The most interesting potential changes that we may see on the continent are not related to the economy but, with the cultural and social changes we may see as a result of the fertility crisis, more importantly, how may the cities change. Seemingly one of the most probable ways to challenge this fertility crisis is to open up borders to increased levels of migrants. This was done by Singapore in order to sustain its working-age population. This seems to be one of the most logical steps towards counterbalancing the flight of industries and high dependency ratios. However, ideas like this are often met with negativity from parts of the public. With many of the potential migrants coming from outside neighbouring countries some look at these people as outsiders with different customs and backgrounds and without the potential to assimilate to their new homes. Throughout Europe over the past five years, we have seen quite negative responses to the mass influx of Syrian migrants. Despite the situation of this migration is different, many people are reserved for their ignorance and will not see this as any different. However, if large scale migration was to occur, partnered with the low levels of fertility it would be possible to see a demographic shift in countries with major ethnic shifts. If these high levels of migration were to occur, we would see an increasing amount of specialist and regional products and services that are meant to provide for these large migrant populations. We will see what was seen in the US in the 20th century with the introduction of Europe’s own “mini-cities” like we have seen with Little-Italy and Tokyo-Town in the US.

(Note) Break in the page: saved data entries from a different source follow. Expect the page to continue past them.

-- ==== Sys2Proof/Laws/KeptMedia.lean ====
section
/-! SUPPORT. What every operation of Machine/Media.lean keeps. -/
namespace Sys2Proof.Laws
open Sys2Proof Sys2Proof.Machine

theorem State.dropTree_kept {s0 : State} {s : State} (h : Kept s0 s) :
    Kept s0 (State.dropTree s) := by
  unfold State.dropTree
  try dsimp only
  repeat' first
    | with_reducible assumption
    | with_reducible apply State.decideFront_kept
    | split
    | with_reducible rfl
    | simp only [List.length_modify, List.length_map, List.length_mapIdx]
    | with_reducible refine kept_mk (t := _) ?_ ?_ ?_

theorem State.loseStaging_kept {s0 : State} {s : State} {id : Nat} (h : Kept s0 s) :
    Kept s0 (State.loseStaging s id) := by
  unfold State.loseStaging
  try dsimp only
  repeat' first
    | with_reducible assumption
    | with_reducible apply State.refuse_kept
    | with_reducible apply State.discardTransfer_kept
    | split

theorem State.loseRecord_kept {s0 : State} {s : State} {number : Nat} (h : Kept s0 s) :
    Kept s0 (State.loseRecord s number) := by
  unfold State.loseRecord
  try dsimp only
  repeat' first
    | with_reducible assumption
    | with_reducible apply State.raise_kept
    | with_reducible apply State.fence_kept
    | with_reducible apply State.loseValue_kept
    | with_reducible apply kept_foldl
    | with_reducible apply kept_elim
    | with_reducible apply kept_ite
    | (with_reducible intro; with_reducible intros)
    | split

theorem State.loseFrame_kept {s0 : State} {s : State} (h : Kept s0 s) :
    Kept s0 (State.loseFrame s) := by
  unfold State.loseFrame
  try dsimp only
  repeat' first
    | with_reducible assumption
    | with_reducible rfl
    | simp only [List.length_modify, List.length_map, List.length_mapIdx]
    | with_reducible refine kept_mk (t := _) ?_ ?_ ?_

theorem State.loseLog_kept {s0 : State} {s : State} (h : Kept s0 s) :
    Kept s0 (State.loseLog s) := by
  unfold State.loseLog
  try dsimp only
  repeat' first
    | with_reducible assumption
    | (with_reducible intro; with_reducible intros)
    | with_reducible rfl
    | simp only [List.length_modify, List.length_map, List.length_mapIdx]
    | with_reducible refine kept_mk (t := _) ?_ ?_ ?_

theorem State.uncorrectable_kept {s0 : State} {s : State} {x : Struct} (h : Kept s0 s) :
    Kept s0 (State.uncorrectable s x) := by
  unfold State.uncorrectable
  try dsimp only
  repeat' first
    | with_reducible assumption
    | with_reducible apply State.modTenant_kept
    | with_reducible apply State.raise_kept
    | with_reducible apply State.causeReset_kept
    | with_reducible apply State.squash_kept
    | with_reducible apply State.rebuildItem_kept
    | with_reducible apply State.dropTree_kept
    | with_reducible apply State.loseStaging_kept
    | with_reducible apply State.loseRecord_kept
    | with_reducible apply State.loseFrame_kept
    | with_reducible apply State.loseLog_kept
    | with_reducible apply kept_ite
    | (with_reducible intro; with_reducible intros)
    | split
    | with_reducible rfl
    | simp only [List.length_modify, List.length_map, List.length_mapIdx]
    | with_reducible refine kept_mk (t := _) ?_ ?_ ?_

theorem State.putWord_kept {s0 : State} {s : State} {k : Nat} {c : Cell} (h : Kept s0 s) : Kept s0 (s.putWord k c) :=
  ⟨h.1, h.2.1, h.2.2.1, fun w => writeWord_wf _ _ _ (h.2.2.2.1 w), h.2.2.2.2⟩

theorem State.walkWord_kept {s0 : State} {s : State} {m : Mem} {addr : Nat} {found : Found} {x : Struct} (h : Kept s0 s) :
    Kept s0 (State.walkWord s m addr found x) := by
  unfold State.walkWord
  try dsimp only
  repeat' first
    | with_reducible assumption
    | with_reducible apply State.fresh_kept
    | with_reducible apply State.bumpMed_kept
    | with_reducible apply State.uncorrectable_kept
    | with_reducible apply State.putWord_kept
    | with_reducible apply kept_ite
    | split

theorem State.writerTold_kept {s0 : State} {s : State} {m : Mem} {addr : Nat} (h : Kept s0 s) :
    Kept s0 (State.writerTold s m addr) := by
  unfold State.writerTold
  try dsimp only
  repeat' first
    | with_reducible assumption
    | with_reducible apply State.uncorrectable_kept
    | with_reducible apply kept_ite
    | with_reducible rfl
    | simp only [List.length_modify, List.length_map, List.length_mapIdx]
    | with_reducible refine kept_mk (t := _) ?_ ?_ ?_

theorem State.writeBytes_kept {s0 : State} {s : State} {m : Mem} {addr : Nat} {offset : Nat} {data : Bytes} {found : Found} (h : Kept s0 s) :
    Kept s0 (State.writeBytes s m addr offset data found) := by
  unfold State.writeBytes
  try dsimp only
  repeat' first
    | with_reducible assumption
    | with_reducible apply State.fresh_kept
    | with_reducible apply State.bumpMed_kept
    | with_reducible apply State.putWord_kept
    | with_reducible apply State.writerTold_kept
    | with_reducible apply kept_ite
    | split

theorem execPartialWordWrite_kept {s0 : State} {mem : Mem} {addr : Nat} {offset : Nat} {data : Bytes} {found : Found} {s : State} (h : Kept s0 s) :
    KeptO s0 (execPartialWordWrite mem addr offset data found s) := by
  unfold execPartialWordWrite
  try dsimp only
  repeat' first
    | with_reducible assumption
    | with_reducible apply State.writeBytes_kept
    | with_reducible apply keptO_next
    | with_reducible apply keptO_fault
    | with_reducible apply keptO_ite
    | with_reducible apply kept_ite

theorem State.balance_kept {s0 : State} {s : State} {id : BlockId} {up : List Nat} {down : List Nat} (h : Kept s0 s) :
    Kept s0 (State.balance s id up down) := by
  unfold State.balance
  try dsimp only
  repeat' first
    | with_reducible assumption
    | with_reducible apply State.raise_kept
    | with_reducible apply kept_elim
    | with_reducible apply kept_ite
    | (with_reducible intro; with_reducible intros)
    | split
    | with_reducible rfl
    | simp only [List.length_modify, List.length_map, List.length_mapIdx]
    | with_reducible refine kept_mk (t := _) ?_ ?_ ?_
    | (show Media.words _ = _; rfl)

theorem State.walkFlash_kept {s0 : State} {s : State} {id : BlockId} {o : ReadOutcome} {corrected : Nat} {up : List Nat} {down : List Nat} {victims : List (Nat × Bytes × Nat)} (h : Kept s0 s) :
    Kept s0 (State.walkFlash s id o corrected up down victims) := by
  unfold State.walkFlash
  try dsimp only
  repeat' first
    | with_reducible assumption
    | with_reducible apply State.ladderCounted_kept
    | with_reducible apply State.blockRead_kept
    | with_reducible apply State.loseCodeword_kept
    | with_reducible apply State.balance_kept
    | with_reducible apply kept_ite
    | (with_reducible intro; with_reducible intros)
    | split
    | with_reducible rfl
    | simp only [List.length_modify, List.length_map, List.length_mapIdx]
    | with_reducible refine kept_mk (t := _) ?_ ?_ ?_
    | (show Media.words _ = _; rfl)

theorem State.walked_kept {s0 : State} {s : State} {i : Nat} (h : Kept s0 s) :
    Kept s0 (State.walked s i) := by
  unfold State.walked
  try dsimp only
  repeat' first
    | with_reducible assumption
    | with_reducible apply kept_ite
    | split
    | with_reducible rfl
    | simp only [List.length_modify, List.length_map, List.length_mapIdx]
    | with_reducible refine kept_mk (t := _) ?_ ?_ ?_
    | (show Media.words _ = _; rfl)

theorem State.walkBlock_kept {s0 : State} {s : State} {id : BlockId} {o : ReadOutcome} {corrected : Nat} {up : List Nat} {down : List Nat} {victims : List (Nat × Bytes × Nat)} (h : Kept s0 s) :
    Kept s0 (State.walkBlock s id o corrected up down victims) := by
  unfold State.walkBlock
  try dsimp only
  repeat' first
    | with_reducible assumption
    | with_reducible apply State.queueWork_kept
    | with_reducible apply State.walkFlash_kept
    | with_reducible apply State.walked_kept
    | with_reducible apply kept_ite
    | split
    | with_reducible rfl
    | simp only [List.length_modify, List.length_map, List.length_mapIdx]
    | with_reducible refine kept_mk (t := _) ?_ ?_ ?_
    | (show Media.words _ = _; rfl)

theorem State.walkTile_kept {s0 : State} {s : State} {parityGood : Bool} (h : Kept s0 s) :
    Kept s0 (State.walkTile s parityGood) := by
  unfold State.walkTile
  try dsimp only
  repeat' first
    | with_reducible assumption
    | with_reducible apply State.rulePerr_kept
    | with_reducible apply kept_ite

theorem execBurnisherWalk_kept {s0 : State} {piece : Piece} {s : State} (h : Kept s0 s) :
    KeptO s0 (execBurnisherWalk piece s) := by
  unfold execBurnisherWalk
  try dsimp only
  repeat' first
    | with_reducible assumption
    | with_reducible apply State.walkWord_kept
    | with_reducible apply State.walked_kept
    | with_reducible apply State.walkBlock_kept
    | with_reducible apply State.walkTile_kept
    | with_reducible apply keptO_next
    | with_reducible apply keptO_fault
    | with_reducible apply keptO_ite
    | with_reducible apply kept_ite
    | split

theorem execBlockRefresh_kept {s0 : State} {blk : BlockId} {to_ : BlockId} {s : State} (h : Kept s0 s) :
    KeptO s0 (execBlockRefresh blk to_ s) := by
  unfold execBlockRefresh
  try dsimp only
  repeat' first
    | with_reducible assumption
    | with_reducible apply State.bumpMed_kept
    | with_reducible apply State.retireBlock_kept
    | with_reducible apply keptO_next
    | with_reducible apply keptO_fault
    | with_reducible apply keptO_ite
    | with_reducible apply kept_ite
    | (with_reducible intro; with_reducible intros)
    | split
    | with_reducible rfl
    | simp only [List.length_modify, List.length_map, List.length_mapIdx]
    | with_reducible refine kept_mk (t := _) ?_ ?_ ?_
    | (show Media.words _ = _; rfl)

theorem execAgeCounterUpdate_kept {s0 : State} {s : State} (h : Kept s0 s) :
    KeptO s0 (execAgeCounterUpdate s) := by
  unfold execAgeCounterUpdate
  try dsimp only
  repeat' first
    | with_reducible assumption
    | with_reducible apply keptO_next
    | with_reducible apply keptO_fault
    | with_reducible apply keptO_ite
    | with_reducible apply kept_ite
    | split
    | with_reducible rfl
    | simp only [List.length_modify, List.length_map, List.length_mapIdx]
    | with_reducible refine kept_mk (t := _) ?_ ?_ ?_
    | (show Media.words _ = _; rfl)

theorem State.watchSpare_kept {s0 : State} {s : State} (h : Kept s0 s) :
    Kept s0 (State.watchSpare s) := by
  unfold State.watchSpare
  try dsimp only
  repeat' first
    | with_reducible assumption
    | with_reducible apply State.raise_kept
    | with_reducible apply kept_ite
    | split
    | with_reducible rfl
    | simp only [List.length_modify, List.length_map, List.length_mapIdx]
    | with_reducible refine kept_mk (t := _) ?_ ?_ ?_
    | (show Media.words _ = _; rfl)

theorem execDieRetire_kept {s0 : State} {ch : Fin 16} {die : Nat} {s : State} (h : Kept s0 s) :
    KeptO s0 (execDieRetire ch die s) := by
  unfold execDieRetire
  try dsimp only
  repeat' first
    | with_reducible assumption
    | with_reducible apply State.raise_kept
    | with_reducible apply State.watchSpare_kept
    | with_reducible apply keptO_next
    | with_reducible apply keptO_fault
    | with_reducible apply keptO_ite
    | with_reducible apply kept_ite
    | (with_reducible intro; with_reducible intros)
    | split
    | with_reducible rfl
    | simp only [List.length_modify, List.length_map, List.length_mapIdx]
    | with_reducible refine kept_mk (t := _) ?_ ?_ ?_
    | (show Media.words _ = _; rfl)

theorem execFabricBurstCut_kept {s0 : State} {s : State} (h : Kept s0 s) :
    KeptO s0 (execFabricBurstCut s) := by
  unfold execFabricBurstCut
  try dsimp only
  repeat' first
    | with_reducible assumption
    | with_reducible apply State.bumpMed_kept
    | with_reducible apply keptO_next
    | with_reducible apply keptO_fault
    | with_reducible apply keptO_ite

theorem execLifetimeRecordCopy_kept {s0 : State} {s : State} (h : Kept s0 s) :
    KeptO s0 (execLifetimeRecordCopy s) := by
  unfold execLifetimeRecordCopy
  try dsimp only
  repeat' first
    | with_reducible assumption
    | with_reducible apply keptO_next
    | with_reducible apply keptO_fault
    | with_reducible apply keptO_ite
    | with_reducible apply kept_ite
    | split
    | with_reducible rfl
    | simp only [List.length_modify, List.length_map, List.length_mapIdx]
    | with_reducible refine kept_mk (t := _) ?_ ?_ ?_
    | (show Media.words _ = _; rfl)

theorem State.measureBank_kept {s0 : State} {s : State} {mj : Nat} (h : Kept s0 s) :
    Kept s0 (State.measureBank s mj) := by
  unfold State.measureBank
  try dsimp only
  repeat' first
    | with_reducible assumption
    | with_reducible apply State.raise_kept
    | with_reducible apply kept_ite
    | split
    | with_reducible rfl
    | simp only [List.length_modify, List.length_map, List.length_mapIdx]
    | with_reducible refine kept_mk (t := _) ?_ ?_ ?_
    | (show Media.words _ = _; rfl)

theorem execHoldupMeasure_kept {s0 : State} {millijoules : Nat} {s : State} (h : Kept s0 s) :
    KeptO s0 (execHoldupMeasure millijoules s) := by
  unfold execHoldupMeasure
  try dsimp only
  repeat' first
    | with_reducible assumption
    | with_reducible apply State.measureBank_kept
    | with_reducible apply keptO_next
    | with_reducible apply keptO_fault
    | with_reducible apply keptO_ite
    | with_reducible apply kept_ite
    | with_reducible rfl
    | simp only [List.length_modify, List.length_map, List.length_mapIdx]
    | with_reducible refine kept_mk (t := _) ?_ ?_ ?_

theorem execHoldupChargeComplete_kept {s0 : State} {millijoules : Nat} {s : State} (h : Kept s0 s) :
    KeptO s0 (execHoldupChargeComplete millijoules s) := by
  unfold execHoldupChargeComplete
  try dsimp only
  repeat' first
    | with_reducible assumption
    | with_reducible apply State.measureBank_kept
    | with_reducible apply keptO_next
    | with_reducible apply keptO_fault
    | with_reducible apply keptO_ite
    | with_reducible apply kept_ite
    | with_reducible rfl
    | simp only [List.length_modify, List.length_map, List.length_mapIdx]
    | with_reducible refine kept_mk (t := _) ?_ ?_ ?_

end Sys2Proof.Laws
end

If these fertility problems were left unchecked, we could also see some potential changes to the continent’s major cities. As stated earlier as the continents largest population cohorts and ages without an ample replacement this could have severe impacts on the structure of cities. Mass migration to rural areas could potentially be seen as the large elder populations may want to live their later years in quiet environments. With the ageing of these cities, there will also stand to be a reduction in the customers for nightclubs and bars. There will not be a large enough population to sustain the incredible amount of drinking establishments that we currently have in many of Europe’s largest cities. These are only a few of the ways we may see the continental cities change due to the ongoing fertility crisis.